Part 3: Checking the options

A. $[x] = [y]$ $[x] = [256.375] = 256$. $[y] = [\frac{1}{256}] = [0.00390625] = 0$. Since $256 \ne 0$, option A is incorrect.

B. $x = \frac{2051}{8}$ As verified in Part 1, this statement is correct.

C. $[x] = [\frac{1}{y}] = 1$ $[x] = 256$. $\frac{1}{y} = \frac{1}{1/256} = 256$. $[\frac{1}{y}] = [256] = 256$. So, $[x] = [\frac{1}{y}] = 256$. The option states that this value is 1, which is incorrect.
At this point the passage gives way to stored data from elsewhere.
-- ==== Sys2Proof/Machine/Redundancy.lean ====
section
/-!
DEFINITION. Machine/Redundancy.lean: redundant execution (10): input agreement, gauge verdicts, SPLIT and JOIN (R333 to R351).
-/

namespace Sys2Proof.Machine

/-! ## Input agreement (R333 to R336) -/

/-- Beats until a digest is ready (R333). -/
def Agree.delay (a : Agree) : Nat := 24 + ceilDiv a.size 136

/-- AGREEMENT_DIGEST (R333): at agreement_beat the digest units of both copies take the SHAKE256 digest of their regions. -/
def execAgreementDigest (c : CmdRef) (entry : Nat) (s : State) : Out :=
  match s.cmdRun c with
  | none => .next s
  | some (p, it, k, r) => match p.agrees[entry]? with
    | none => .next s
    | some a =>
      if a.cmd ≠ k.id ∨ !it.runsPair p a.die ∨ !r.uncommitted ∨ k.start < it.entryBeat ∨
          s.fabric.beat ≠ it.start + a.beat ∨ r.digests.any (·.1 == entry) then .next s
      else
        let digest := fun (d : Nat) => shake256 (s.peekBytes r (tileBase d a.tile + a.off) a.size) 16
        .next (s.modRun c fun r => { r with digests := r.digests ++ [(entry, digest a.die, digest (a.die + 3))] })

/-- The digests differ (R335, R336): every uncommitted command of the iteration fails, and in Drive the disagreement is a
mismatch; its own record carries the gauge request. -/
def State.inputDisagree (s : State) (p : Program) (it : Iteration) (k : Command) (a : Agree) : State :=
  let sev := s.sev32 k.safety
  let s := s.failRuns p it (fun _ => true) 0x710 k.id sev
  let s := s.report 0x710 sev none none (if s.inDrive then some (2, 3) else none)
  s.mismatch p it k.id 4 [(a.die, a.tile)]

/-- AGREEMENT_VERDICT (R334, R335): at the verdict beat each die compares the two digests that the relay delivered. -/
def execAgreementVerdict (c : CmdRef) (entry : Nat) (delivered equal : Bool) (s : State) : Out :=
  match s.cmdRun c with
  | none => .next s
  | some (p, it, k, r) => match p.agrees[entry]? with
    | none => .next s
    | some a =>
      if a.cmd ≠ k.id ∨ !it.runsPair p a.die ∨ !r.uncommitted ∨ k.start < it.entryBeat ∨
          s.fabric.beat ≠ it.start + a.beat + a.delay + 160 ∨ r.verdicts.contains entry then .next s
      else match (if delivered then r.digests.find? (·.1 == entry) else none) with
        | none =>
          let sev := s.sev32 k.safety
          .next ((s.failRuns p it (fun _ => true) 0x711 k.id sev).report 0x711 sev)
        | some (_, x, y) =>
          if equal && x == y then .next (s.modRun c fun r => { r with verdicts := r.verdicts ++ [entry] })
          else .next (s.inputDisagree p it k a)

/-! ## Gauge verdicts (R340 to R342, R344) -/

/-- A comparison of an iteration is reported: it is no longer outstanding. -/
def State.dropCovering (s : State) (c : CmdRef) (sel : Covering → Bool) : State :=
  s.modIteration c.fn c.slot c.iter fun i => { i with covering := i.covering.filter fun x => !sel x }

/-- A difference of a kind on tiles: during the warm-up of its pairs it is only logged (Table 10.6); otherwise it is a
mismatch, and the iteration counts as failed with GAUGE_MISMATCH (R304). -/
def State.gaugeDiffers (s : State) (p : Program) (it : Iteration) (k : Command) (live : Bool) (kind : Nat)
    (tiles : List (Nat × Nat)) : State :=
  if !live then (s.report 0x724 0).releaseHalves p.fn p.slot it.number
  else
    let sev := if s.inDrive then 3 else 2
    let s := s.modIteration p.fn p.slot it.number fun i =>
      { i with failure := if i.failure.isNone then some (0x720, k.id, sev) else i.failure, differed := true }
    let s := s.modRunning p.fn p.slot fun r => { r with first := r.first.or (some (0x720, k.id, sev)) }
    s.mismatch p it k.id kind tiles

/-- GAUGE_CHUNK_VERDICT (R337, R340): the two copies' values of a chunk are compared once both windows are complete. -/
def execGaugeChunkVerdict (g : GaugeCmp) (window chunk : Nat) (s : State) : Out :=
  match s.cmdRun g.ref with
  | none => .next s
  | some (p, it, k, _) =>
    let sel := fun (x : Covering) => x.kind == 0 && x.cmd == k.id && x.index == window * 8192 + chunk
    match it.covering.find? sel, p.windows[window]? with
    | some x, some w =>
      if x.values.length < 2 ∨ s.now < x.first then .next s
      else
        let s := s.dropCovering g.ref sel
        if g.agree && x.values[0]? == x.values[1]? then .next (s.releaseHalves p.fn p.slot it.number)
        else .next (s.gaugeDiffers p it k (it.binds p x) 1 [(w.die, w.tile)])
    | _, _ => .next s

/-- The signatures of a tile of die `d` of a pair, and of its partner (R338, R339). -/
def CmdRun.tileSigs (r : CmdRun) (d t : Nat) : List (Nat × Nat) :=
  r.sigs.filterMap fun e => if e.1 % 64 = t ∧ e.1 / 64 % 8 = d then some (e.1 / 512, e.2) else none

/-- Do the signatures of a logical tile differ between the dies of some pair of `pairs`? Its primary die. -/
def CmdRun.sigDiff (r : CmdRun) (pairs : List Nat) (t : Nat) : Option Nat :=
  pairs.find? fun d => r.tileSigs d t != r.tileSigs (d + 3) t

/-- The first tile in ascending order whose signatures differ (R344): die and tile. A pair outside its warm-up comes first
(R350). -/
def CmdRun.firstDiff (r : CmdRun) (p : Program) (it : Iteration) : Option (Nat × Nat) :=
  let first := fun (l : List Nat) => (List.range 40).findSome? fun t => (r.sigDiff l t).map fun d => (d, t)
  (first ((List.range 3).filter (it.compares p))).or (first ((List.range 3).filter (it.runsPair p)))

/-- The primary die of a tile of a paired command. -/
def Iteration.dieOfTile (p : Program) (it : Iteration) (k : Command) (t : Nat) : Nat :=
  ((List.range 3).find? fun d => it.runsPair p d && bit (k.tiles.getD d 0) t).getD 0

/-- GAUGE_SIGNATURE_VERDICT (R339, R340): the signature sets of a command's copies are compared after its commit. -/
def execGaugeSignatureVerdict (g : GaugeCmp) (s : State) : Out :=
  match s.cmdRun g.ref with
  | none => .next s
  | some (p, it, k, r) =>
    let sel := fun (x : Covering) => x.kind == 1 && x.cmd == k.id
    if !it.covering.any sel then .next s
    else
      let s := s.dropCovering g.ref sel
      match r.firstDiff p it with
      | some x => .next (s.gaugeDiffers p it k (it.compares p x.1) 2 [x])
      | none =>
        if g.agree then .next (s.releaseHalves p.fn p.slot it.number)
        else
          let d := it.dieOfTile p k g.tile
          .next (s.gaugeDiffers p it k (it.compares p d) 2 [(d, g.tile)])

/-- GAUGE_MISSING_TIMEOUT (R340, R344): a comparison of a command still lacks a copy 20 µs after the other arrived. -/
def execGaugeMissingTimeout (c : CmdRef) (s : State) : Out :=
  match s.cmdRun c with
  | none => .next s
  | some (p, it, k, _) =>
    let sel := fun (x : Covering) => x.cmd == k.id && decide (x.values.length < 2) && decide (x.first + 20000 ≤ s.now)
    if !it.covering.any sel then .next s
    else
      let tiles := (List.range 3).flatMap fun d =>
        if it.runsPair p d then ((List.range 40).filter fun t => bit (k.tiles.getD d 0) t).map fun t => (d, t) else []
      let live := it.covering.any fun x => sel x && it.binds p x
      .next ((s.dropCovering c sel).gaugeDiffers p it k live 3 tiles)

/-- GAUGE_SWATCH_TIMEOUT (Table 10.4): the targeted swatch is not complete 1 s after the mismatch. -/
def execGaugeSwatchTimeout (s : State) : Out :=
  if s.inDrive ∧ s.gaugeState = 1 ∧ s.gauge.since + 1000000000 ≤ s.now then
    .next (((s.setGauge 3).report 0x723 3 none none (some (2, 3))).requestRestart)
  else .next s

/-- CLR_CNT: HUB_CFG_GAUGE_CNT to 0. -/
def execClrCnt (s : State) : Out := .next (s.setFld .HUB_CFG_GAUGE_CNT_MISMATCHES 0)

/-! ## SPLIT and JOIN (R347 to R351) -/

/-- The slots that a SPLIT or JOIN names (Table 9.9). -/
def Desc.pairSlots (x : Desc) : List Nat := if x.val 18 1 = 255 then List.range 16 else [x.val 18 1]

/-- The beat from which an iteration start is the boundary of a change that begins now (R347). -/
def State.boundaryFrom (s : State) (instant : Nat) : Nat :=
  max (s.fabric.beat + 2048) (if instant = 0 then 0 else s.beatOf (s.instantTime instant))

/-- The goals of slots changed by `g` (R351: a later descriptor is checked against what earlier ones leave). -/
def State.setGoals (s : State) (slots : List Nat) (g : Nat → Nat) : State :=
  let goals := slots.foldl (fun l k => setAt l k (g (l.getD k 0))) s.gauge.goals
  { s with gauge := { s.gauge with goals := goals } }

/-- The pairs of a slot split at present. -/
def State.setSplits (s : State) (slot m : Nat) : State :=
  (State.showJoined { s with gauge := { s.gauge with splits := setAt s.gauge.splits slot m } }).modProgram 0 slot
    fun p => { p with split := s.gauge.forced ||| m }

/-- A change of a slot takes effect (R348, Table 10.6): the copies of the pairs no longer run, or run again from the loaded
sections and are warmed up. -/
def State.applyPair (s : State) (slot : Nat) (c : PairChange) : State :=
  let old := s.gauge.splits.getD slot 0
  if c.split then
    let s := s.setSplits slot (old ||| c.mask)
    let s := if (s.program 0 slot).isSome then s.report 0x742 (if s.inDrive then 2 else 0) else s
    s.recheckPairs
  else
    let s := s.setSplits slot (old &&& (7 - c.mask % 8))
    match s.program 0 slot with
    | some p =>
      let m := c.mask &&& p.pairMask
      let s := s.preload p fun d => decide (3 ≤ d) && bit m (d - 3)
      if p.warmupIters = 0 ∨ m = 0 then s.recheckPairs
      else s.modProgram 0 slot fun p =>
        { p with warm := p.warm ++ [⟨if p.running.isSome then some c.desc else none, m, p.warmupIters⟩] }
    | none => s.recheckPairs

/-- A change begins on its slots: a started program that has a named pair waits for its boundary, for any other slot it takes effect for
the next START (R347). -/
def State.beginPair (s : State) (t : Ticket) (split : Bool) (mask : Nat) (slots : List Nat) (instant : Nat) : State :=
  let c : PairChange := ⟨split, mask, s.boundaryFrom instant, t⟩
  let s := slots.foldl (init := s) fun s k =>
    match s.program 0 k with
    | some p => if p.running.isSome && p.pairMask &&& mask % 8 != 0 then s.modProgram 0 k fun p => { p with changes := p.changes ++ [c] } else s.applyPair k c
    | none => s.applyPair k c
  s.pairDone t (!split)

/-- A SPLIT or JOIN of scope 1 (R351). A SPLIT ends the JOINs before it that still wait, which leave nothing behind (log 118). -/
def State.packageChange (s : State) (t : Ticket) (split : Bool) : State :=
  if s.pairRole ≠ 1 then s.finish t 0x740 0 0
  else if split then
    let s := s.gauge.package.foldl (fun s t => s.finish t 0 0 0) { s with gauge := { s.gauge with package := [] } }
    (s.setPair { s.pair with advisory := true }).finish t 0 0 0
  else if !s.aligned then s.finish t 0x566 0 0
  else { s with gauge := { s.gauge with package := s.gauge.package ++ [t] } }

/-- SPLIT (R347, R348, R351). -/
def execSplit (d : DescRef) (s : State) : Out :=
  .next (s.begin d (fun x => x.val 0 1 == 5) fun s t x =>
    if x.val 16 1 = 1 then s.packageChange t true
    else
      let mask := x.val 17 1
      let slots := x.pairSlots
      if mask = 0 ∨ s.gauge.forced &&& mask ≠ 0 ∨ slots.any (fun k => s.gauge.goals.getD k 0 &&& mask != 0) then
        s.finish t 0x740 0 0
      else if s.inDrive ∧ s.gaugeState ≠ 0 then s.finish t 0x741 0 0
      else (s.setGoals slots (· ||| mask)).beginPair t true mask slots (x.val 24 8))

/-- Safety pools homed on the pairs of a mask. -/
def State.poolsOn (s : State) (mask : Nat) : List Pool :=
  s.pools.filterMap fun e => e.2.bind fun q => if q.safety && bit mask (q.die % 3) then some q else none

/-- JOIN (R350, R351): with safety pools homed on a pair, the resync comes first. -/
def execJoin (d : DescRef) (s : State) : Out :=
  .next (s.begin d (fun x => x.val 0 1 == 6) fun s t x =>
    if x.val 16 1 = 1 then s.packageChange t false
    else
      let mask := x.val 17 1
      let slots := x.pairSlots
      let off := (List.range 3).any fun k => bit mask k && !(s.fabric.dieOn.getD (k + 3) false)
      if mask = 0 ∨ s.gauge.forced &&& mask ≠ 0 ∨ off ∨ slots.any (fun k => s.gauge.goals.getD k 0 &&& mask != mask) then
        s.finish t 0x740 0 0
      else
        let s := s.setGoals slots fun m => m &&& (7 - mask % 8)
        if (s.poolsOn mask).isEmpty then s.beginPair t false mask slots (x.val 24 8)
        else
          let g := { s.gauge with resync := s.gauge.resync ++ [(t, mask, x.val 18 1, x.val 24 8)] }
          { s with gauge := g })

/-- A safety pool copied to its mirror: the pages, the sequence table and the page tables (R350). -/
def State.resyncPool (s : State) (q : Pool) : State :=
  { s with mem := copyBytes s.mem (s.poolAddr q q.base) s.mem (s.poolAddr q q.mirror) q.bitmapArea }

/-- JOIN_RESYNC_DONE (R350, Table 10.6): the mirrors hold what the pools hold; the boundary follows. -/
def execJoinResyncDone (d : DescRef) (s : State) : Out :=
  match s.startedDesc d fun x => s.gauge.resync.any fun y => y.1 == ticketOf d x with
  | none => .next s
  | some x => match s.gauge.resync.find? fun y => y.1 == ticketOf d x with
    | none => .next s
    | some y =>
      let (t, mask, slot, instant) := y
      let s := { s with gauge := { s.gauge with resync := s.gauge.resync.erase y } }
      let s := (s.poolsOn mask).foldl State.resyncPool s
      .next (s.beginPair t false mask (if slot = 255 then List.range 16 else [slot]) instant)

/-- Is an iteration start now the boundary of a change of a program, or is the program no longer started (R347)? -/
def State.atBoundary (s : State) (p : Program) (c : PairChange) : Bool :=
  match p.running with
  | some r => r.next == some s.fabric.beat && decide (c.after ≤ s.fabric.beat)
  | none => true

/-- PAIR_CHANGE_BOUNDARY (R347, R348, R350): at an iteration start of the program, or once it is no longer started, the first waiting change
whose boundary this is takes effect. -/
def execPairChangeBoundary (fn : Fin 32) (slot : Fin 16) (s : State) : Out :=
  match s.program fn slot with
  | none => .next s
  | some p => match p.changes.find? (s.atBoundary p) with
    | none => .next s
    | some c =>
      if fn ≠ 0 then .next s
      else
        let s := s.modProgram 0 slot fun p => { p with changes := p.changes.erase c }
        .next ((s.applyPair slot c).pairDone c.desc (!c.split))

/-- Is a warm-up over: its iterations have started and ended, or its program is no longer started (Table 10.6)? -/
def Program.warmupOver (p : Program) (w : Warmup) : Bool :=
  match p.running with
  | some r => w.left == 0 && !(r.iters.any fun i => i.warm &&& w.mask != 0)
  | none => w.desc.isSome || w.left == 0

/-- The warm-ups of a program without one that is over; of one that its program's stop ended early, the next START runs the
rest (R347). -/
def Program.endWarmup (p : Program) (w : Warmup) : List Warmup :=
  if w.left = 0 then p.warm.erase w else p.warm.map fun x => if x = w then { w with desc := none } else x

/-- JOIN_WARMUP_END (Table 10.6): the iterations of the first warm-up that is over have ended, comparison is live, and its
JOIN completes. -/
def execJoinWarmupEnd (fn : Fin 32) (slot : Fin 16) (s : State) : Out :=
  match s.program fn slot with
  | none => .next s
  | some p => match p.warm.find? p.warmupOver with
    | none => .next s
    | some w =>
      let s := (s.modProgram fn slot fun p => { p with warm := p.endWarmup w }).recheckPairs
      match w.desc with
      | some t => .next (s.pairDone t true)
      | none => .next s

end Sys2Proof.Machine
end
Option C is incorrect.

D. $[\frac{1}{x}] + [\frac{1}{y}] = 2^{10}$ $\frac{1}{x} = \frac{1}{2051/8} = \frac{8}{2051}$. Since $0 < \frac{8}{2051} < 1$, $[\frac{1}{x}] = 0$. $[\frac{1}{y}] = 256$ (from option C calculation). So, $[\frac{1}{x}] + [\frac{1}{y}] = 0 + 256 = 256$. $2^{10} = 1024$. Since $256 \ne 1024$, option D is incorrect.

The question asks for the incorrect options. Based on our analysis, options A, C, and D are incorrect.